2. Load an archive /opt/data/data.nt.gz using /opt/data/upload/journal.properties properties file into a specified namespace:

java -cp *:*.jar com.bigdata.rdf.store.DataLoader -namespace someNameSpace /opt/data/upload/journal.properties /opt/data/data.nt.gz

If you are loading data with an enabled inferencing, then a temporary file will be created to compute the delta in entailments. The temporary file could grow extremely in case of loading a large data set. It may cause "no space left on device" error and, as a consequence, the data loading process will be interrupted. To avoid such a situation, it is strongly recommended to specify the DataLoader.Options.CLOSURE property as ClosureEnum.None in the properties file:

com.bigdata.rdf.store.DataLoader.closure=None

You may need to specify Java heap size to match data size. In most cases 6G will be enough (add java parameter: -Xmx6g). Also beware of setting more than 8G heap due to garbage collector pressure.

Then load the data using the DataLoader and pass it the -closure option:

java -Xmx6g -cp *:*.jar com.bigdata.rdf.store.DataLoader -closure /opt/data/upload/journal.properties /opt/data/upload/

The DataLoader will not do incremental truth maintenance during the load. Once the load is complete it will compute all entailments. This will be the "database-at-once" closure and will not use a temporary store to compute the delta in entailments. Thus the temporary store will not "eat your disk".

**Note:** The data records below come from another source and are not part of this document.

-- ==== Sys2Proof/Laws/PerInstr.lean ====
section
/-! SUPPORT. Statements made for each instruction: `RoundTrip`, that decoding the encoding of a legal instruction gives the instruction
back. -/

set_option Elab.async false

namespace Sys2Proof.Laws.RoundTrip

open Sys2Proof

/-- Decoding gives a legal instruction back from its words (R8, R55, R60). -/
def Statement (i : Instr) : Prop := i.wf = true → decode (encode i) = some i

theorem add (sw : Bool) (d : BitVec 7) (a : BitVec 7) (b : BitVec 7) (p : Option (BitVec 25)) : Statement (.add sw d a b p) := fun _ =>
  roundTrip_payload (w := packA sw 1 d a b 0) (p := p) rfl (by simp) (by simp) ((decodeWord_01 _ _ _ _ _ p).trans (rfl))

theorem sub (sw : Bool) (d : BitVec 7) (a : BitVec 7) (b : BitVec 7) (p : Option (BitVec 25)) : Statement (.sub sw d a b p) := fun _ =>
  roundTrip_payload (w := packA sw 1 d a b 1) (p := p) rfl (by simp) (by simp) ((decodeWord_01 _ _ _ _ _ p).trans (rfl))

theorem and (sw : Bool) (d : BitVec 7) (a : BitVec 7) (b : BitVec 7) (p : Option (BitVec 25)) : Statement (.and sw d a b p) := fun _ =>
  roundTrip_payload (w := packA sw 1 d a b 2) (p := p) rfl (by simp) (by simp) ((decodeWord_01 _ _ _ _ _ p).trans (rfl))

theorem or (sw : Bool) (d : BitVec 7) (a : BitVec 7) (b : BitVec 7) (p : Option (BitVec 25)) : Statement (.or sw d a b p) := fun _ =>
  roundTrip_payload (w := packA sw 1 d a b 3) (p := p) rfl (by simp) (by simp) ((decodeWord_01 _ _ _ _ _ p).trans (rfl))

theorem xor (sw : Bool) (d : BitVec 7) (a : BitVec 7) (b : BitVec 7) (p : Option (BitVec 25)) : Statement (.xor sw d a b p) := fun _ =>
  roundTrip_payload (w := packA sw 1 d a b 4) (p := p) rfl (by simp) (by simp) ((decodeWord_01 _ _ _ _ _ p).trans (rfl))

theorem andn (sw : Bool) (d : BitVec 7) (a : BitVec 7) (b : BitVec 7) (p : Option (BitVec 25)) : Statement (.andn sw d a b p) := fun _ =>
  roundTrip_payload (w := packA sw 1 d a b 5) (p := p) rfl (by simp) (by simp) ((decodeWord_01 _ _ _ _ _ p).trans (rfl))

theorem shl (sw : Bool) (d : BitVec 7) (a : BitVec 7) (b : BitVec 7) (p : Option (BitVec 25)) : Statement (.shl sw d a b p) := fun _ =>
  roundTrip_payload (w := packA sw 1 d a b 6) (p := p) rfl (by simp) (by simp) ((decodeWord_01 _ _ _ _ _ p).trans (rfl))

theorem shr (sw : Bool) (d : BitVec 7) (a : BitVec 7) (b : BitVec 7) (p : Option (BitVec 25)) : Statement (.shr sw d a b p) := fun _ =>
  roundTrip_payload (w := packA sw 1 d a b 7) (p := p) rfl (by simp) (by simp) ((decodeWord_01 _ _ _ _ _ p).trans (rfl))

theorem sar (sw : Bool) (d : BitVec 7) (a : BitVec 7) (b : BitVec 7) (p : Option (BitVec 25)) : Statement (.sar sw d a b p) := fun _ =>
  roundTrip_payload (w := packA sw 1 d a b 8) (p := p) rfl (by simp) (by simp) ((decodeWord_01 _ _ _ _ _ p).trans (rfl))

theorem rot (sw : Bool) (d : BitVec 7) (a : BitVec 7) (b : BitVec 7) (p : Option (BitVec 25)) : Statement (.rot sw d a b p) := fun _ =>
  roundTrip_payload (w := packA sw 1 d a b 9) (p := p) rfl (by simp) (by simp) ((decodeWord_01 _ _ _ _ _ p).trans (rfl))

theorem min (sw : Bool) (d : BitVec 7) (a : BitVec 7) (b : BitVec 7) (p : Option (BitVec 25)) : Statement (.min sw d a b p) := fun _ =>
  roundTrip_payload (w := packA sw 1 d a b 10) (p := p) rfl (by simp) (by simp) ((decodeWord_01 _ _ _ _ _ p).trans (rfl))

theorem max (sw : Bool) (d : BitVec 7) (a : BitVec 7) (b : BitVec 7) (p : Option (BitVec 25)) : Statement (.max sw d a b p) := fun _ =>
  roundTrip_payload (w := packA sw 1 d a b 11) (p := p) rfl (by simp) (by simp) ((decodeWord_01 _ _ _ _ _ p).trans (rfl))

theorem minn (sw : Bool) (d : BitVec 7) (a : BitVec 7) (b : BitVec 7) (p : Option (BitVec 25)) : Statement (.minn sw d a b p) := fun _ =>
  roundTrip_payload (w := packA sw 1 d a b 12) (p := p) rfl (by simp) (by simp) ((decodeWord_01 _ _ _ _ _ p).trans (rfl))

theorem maxn (sw : Bool) (d : BitVec 7) (a : BitVec 7) (b : BitVec 7) (p : Option (BitVec 25)) : Statement (.maxn sw d a b p) := fun _ =>
  roundTrip_payload (w := packA sw 1 d a b 13) (p := p) rfl (by simp) (by simp) ((decodeWord_01 _ _ _ _ _ p).trans (rfl))

theorem mul (sw : Bool) (d : BitVec 7) (a : BitVec 7) (b : BitVec 7) (p : Option (BitVec 25)) : Statement (.mul sw d a b p) := fun _ =>
  roundTrip_payload (w := packA sw 1 d a b 14) (p := p) rfl (by simp) (by simp) ((decodeWord_01 _ _ _ _ _ p).trans (rfl))

theorem mulh (sw : Bool) (d : BitVec 7) (a : BitVec 7) (b : BitVec 7) (p : Option (BitVec 25)) : Statement (.mulh sw d a b p) := fun _ =>
  roundTrip_payload (w := packA sw 1 d a b 15) (p := p) rfl (by simp) (by simp) ((decodeWord_01 _ _ _ _ _ p).trans (rfl))

theorem mulhn (sw : Bool) (d : BitVec 7) (a : BitVec 7) (b : BitVec 7) (p : Option (BitVec 25)) : Statement (.mulhn sw d a b p) := fun _ =>
  roundTrip_payload (w := packA sw 2 d a b 0) (p := p) rfl (by simp) (by simp) ((decodeWord_02 _ _ _ _ _ p).trans (rfl))

theorem div (sw : Bool) (d : BitVec 7) (a : BitVec 7) (b : BitVec 7) (p : Option (BitVec 25)) : Statement (.div sw d a b p) := fun _ =>
  roundTrip_payload (w := packA sw 2 d a b 1) (p := p) rfl (by simp) (by simp) ((decodeWord_02 _ _ _ _ _ p).trans (rfl))

theorem divn (sw : Bool) (d : BitVec 7) (a : BitVec 7) (b : BitVec 7) (p : Option (BitVec 25)) : Statement (.divn sw d a b p) := fun _ =>
  roundTrip_payload (w := packA sw 2 d a b 2) (p := p) rfl (by simp) (by simp) ((decodeWord_02 _ _ _ _ _ p).trans (rfl))

theorem rem (sw : Bool) (d : BitVec 7) (a : BitVec 7) (b : BitVec 7) (p : Option (BitVec 25)) : Statement (.rem sw d a b p) := fun _ =>
  roundTrip_payload (w := packA sw 2 d a b 3) (p := p) rfl (by simp) (by simp) ((decodeWord_02 _ _ _ _ _ p).trans (rfl))

theorem remn (sw : Bool) (d : BitVec 7) (a : BitVec 7) (b : BitVec 7) (p : Option (BitVec 25)) : Statement (.remn sw d a b p) := fun _ =>
  roundTrip_payload (w := packA sw 2 d a b 4) (p := p) rfl (by simp) (by simp) ((decodeWord_02 _ _ _ _ _ p).trans (rfl))

theorem clz (sw : Bool) (d : BitVec 7) (a : BitVec 7) (p : Option (BitVec 25)) : Statement (.clz sw d a p) := fun _ =>
  roundTrip_payload (w := packA sw 2 d a 0#7 5) (p := p) rfl (by simp) (by simp) ((decodeWord_02 _ _ _ _ _ p).trans (rfl))

theorem popc (sw : Bool) (d : BitVec 7) (a : BitVec 7) (p : Option (BitVec 25)) : Statement (.popc sw d a p) := fun _ =>
  roundTrip_payload (w := packA sw 2 d a 0#7 6) (p := p) rfl (by simp) (by simp) ((decodeWord_02 _ _ _ _ _ p).trans (rfl))

theorem brev (sw : Bool) (d : BitVec 7) (a : BitVec 7) (p : Option (BitVec 25)) : Statement (.brev sw d a p) := fun _ =>
  roundTrip_payload (w := packA sw 2 d a 0#7 7) (p := p) rfl (by simp) (by simp) ((decodeWord_02 _ _ _ _ _ p).trans (rfl))

theorem abs (sw : Bool) (d : BitVec 7) (a : BitVec 7) (p : Option (BitVec 25)) : Statement (.abs sw d a p) := fun _ =>
  roundTrip_payload (w := packA sw 2 d a 0#7 8) (p := p) rfl (by simp) (by simp) ((decodeWord_02 _ _ _ _ _ p).trans (rfl))

theorem neg (sw : Bool) (d : BitVec 7) (a : BitVec 7) (p : Option (BitVec 25)) : Statement (.neg sw d a p) := fun _ =>
  roundTrip_payload (w := packA sw 2 d a 0#7 9) (p := p) rfl (by simp) (by simp) ((decodeWord_02 _ _ _ _ _ p).trans (rfl))

theorem sel (sw : Bool) (d : BitVec 7) (a : BitVec 7) (b : BitVec 7) (p : Option (BitVec 25)) : Statement (.sel sw d a b p) := fun _ =>
  roundTrip_payload (w := packA sw 2 d a b 10) (p := p) rfl (by simp) (by simp) ((decodeWord_02 _ _ _ _ _ p).trans (rfl))

theorem mla (sw : Bool) (d : BitVec 7) (a : BitVec 7) (b : BitVec 7) (p : Option (BitVec 25)) : Statement (.mla sw d a b p) := fun _ =>
  roundTrip_payload (w := packA sw 2 d a b 11) (p := p) rfl (by simp) (by simp) ((decodeWord_02 _ _ _ _ _ p).trans (rfl))

theorem adds (sw : Bool) (d : BitVec 7) (a : BitVec 7) (b : BitVec 7) (p : Option (BitVec 25)) : Statement (.adds sw d a b p) := fun _ =>
  roundTrip_payload (w := packA sw 2 d a b 12) (p := p) rfl (by simp) (by simp) ((decodeWord_02 _ _ _ _ _ p).trans (rfl))

theorem subs (sw : Bool) (d : BitVec 7) (a : BitVec 7) (b : BitVec 7) (p : Option (BitVec 25)) : Statement (.subs sw d a b p) := fun _ =>
  roundTrip_payload (w := packA sw 2 d a b 13) (p := p) rfl (by simp) (by simp) ((decodeWord_02 _ _ _ _ _ p).trans (rfl))

theorem addsn (sw : Bool) (d : BitVec 7) (a : BitVec 7) (b : BitVec 7) (p : Option (BitVec 25)) : Statement (.addsn sw d a b p) := fun _ =>
  roundTrip_payload (w := packA sw 2 d a b 14) (p := p) rfl (by simp) (by simp) ((decodeWord_02 _ _ _ _ _ p).trans (rfl))

theorem subsn (sw : Bool) (d : BitVec 7) (a : BitVec 7) (b : BitVec 7) (p : Option (BitVec 25)) : Statement (.subsn sw d a b p) := fun _ =>
  roundTrip_payload (w := packA sw 2 d a b 15) (p := p) rfl (by simp) (by simp) ((decodeWord_02 _ _ _ _ _ p).trans (rfl))

theorem eq (sw : Bool) (d : BitVec 7) (a : BitVec 7) (b : BitVec 7) (p : Option (BitVec 25)) : Statement (.eq sw d a b p) := fun _ =>
  roundTrip_payload (w := packA sw 3 d a b 0) (p := p) rfl (by simp) (by simp) ((decodeWord_03 _ _ _ _ _ p).trans (rfl))

theorem ne (sw : Bool) (d : BitVec 7) (a : BitVec 7) (b : BitVec 7) (p : Option (BitVec 25)) : Statement (.ne sw d a b p) := fun _ =>
  roundTrip_payload (w := packA sw 3 d a b 1) (p := p) rfl (by simp) (by simp) ((decodeWord_03 _ _ _ _ _ p).trans (rfl))

theorem lt (sw : Bool) (d : BitVec 7) (a : BitVec 7) (b : BitVec 7) (p : Option (BitVec 25)) : Statement (.lt sw d a b p) := fun _ =>
  roundTrip_payload (w := packA sw 3 d a b 2) (p := p) rfl (by simp) (by simp) ((decodeWord_03 _ _ _ _ _ p).trans (rfl))

theorem le (sw : Bool) (d : BitVec 7) (a : BitVec 7) (b : BitVec 7) (p : Option (BitVec 25)) : Statement (.le sw d a b p) := fun _ =>
  roundTrip_payload (w := packA sw 3 d a b 3) (p := p) rfl (by simp) (by simp) ((decodeWord_03 _ _ _ _ _ p).trans (rfl))

theorem ltn (sw : Bool) (d : BitVec 7) (a : BitVec 7) (b : BitVec 7) (p : Option (BitVec 25)) : Statement (.ltn sw d a b p) := fun _ =>
  roundTrip_payload (w := packA sw 3 d a b 4) (p := p) rfl (by simp) (by simp) ((decodeWord_03 _ _ _ _ _ p).trans (rfl))

theorem len (sw : Bool) (d : BitVec 7) (a : BitVec 7) (b : BitVec 7) (p : Option (BitVec 25)) : Statement (.len sw d a b p) := fun _ =>
  roundTrip_payload (w := packA sw 3 d a b 5) (p := p) rfl (by simp) (by simp) ((decodeWord_03 _ _ _ _ _ p).trans (rfl))

theorem add64 (sw : Bool) (d : BitVec 7) (a : BitVec 7) (b : BitVec 7) (p : Option (BitVec 25)) : Statement (.add64 sw d a b p) := fun _ =>
  roundTrip_payload (w := packA sw 4 d a b 0) (p := p) rfl (by simp) (by simp) ((decodeWord_04 _ _ _ _ _ p).trans (rfl))

theorem sub64 (sw : Bool) (d : BitVec 7) (a : BitVec 7) (b : BitVec 7) (p : Option (BitVec 25)) : Statement (.sub64 sw d a b p) := fun _ =>
  roundTrip_payload (w := packA sw 4 d a b 1) (p := p) rfl (by simp) (by simp) ((decodeWord_04 _ _ _ _ _ p).trans (rfl))

theorem mul64 (sw : Bool) (d : BitVec 7) (a : BitVec 7) (b : BitVec 7) (p : Option (BitVec 25)) : Statement (.mul64 sw d a b p) := fun _ =>
  roundTrip_payload (w := packA sw 4 d a b 2) (p := p) rfl (by simp) (by simp) ((decodeWord_04 _ _ _ _ _ p).trans (rfl))

theorem shl64 (sw : Bool) (d : BitVec 7) (a : BitVec 7) (b : BitVec 7) (p : Option (BitVec 25)) : Statement (.shl64 sw d a b p) := fun _ =>
  roundTrip_payload (w := packA sw 4 d a b 3) (p := p) rfl (by simp) (by simp) ((decodeWord_04 _ _ _ _ _ p).trans (rfl))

context not bound Exception

If you see an error like

ERROR: SPORelation.java:2303: java.util.concurrent.ExecutionException: java.lang.IllegalArgumentException: context not bound: < TermId(4U), TermId(18484U), TermId(18667L) : Explicit >
java.util.concurrent.ExecutionException: java.lang.IllegalArgumentException: context not bound: < TermId(4U), TermId(18484U), TermId(18667L) : Explicit >
	at java.util.concurrent.FutureTask.report(FutureTask.java:122)
	at java.util.concurrent.FutureTask.get(FutureTask.java:192)
	at com.bigdata.rdf.spo.SPORelation.logFuture(SPORelation.java:2298)

then you need to specify the default graph. See REST_API#Context_Not_Bound_Error_.28Quads_mode_without_defaultGraph.29.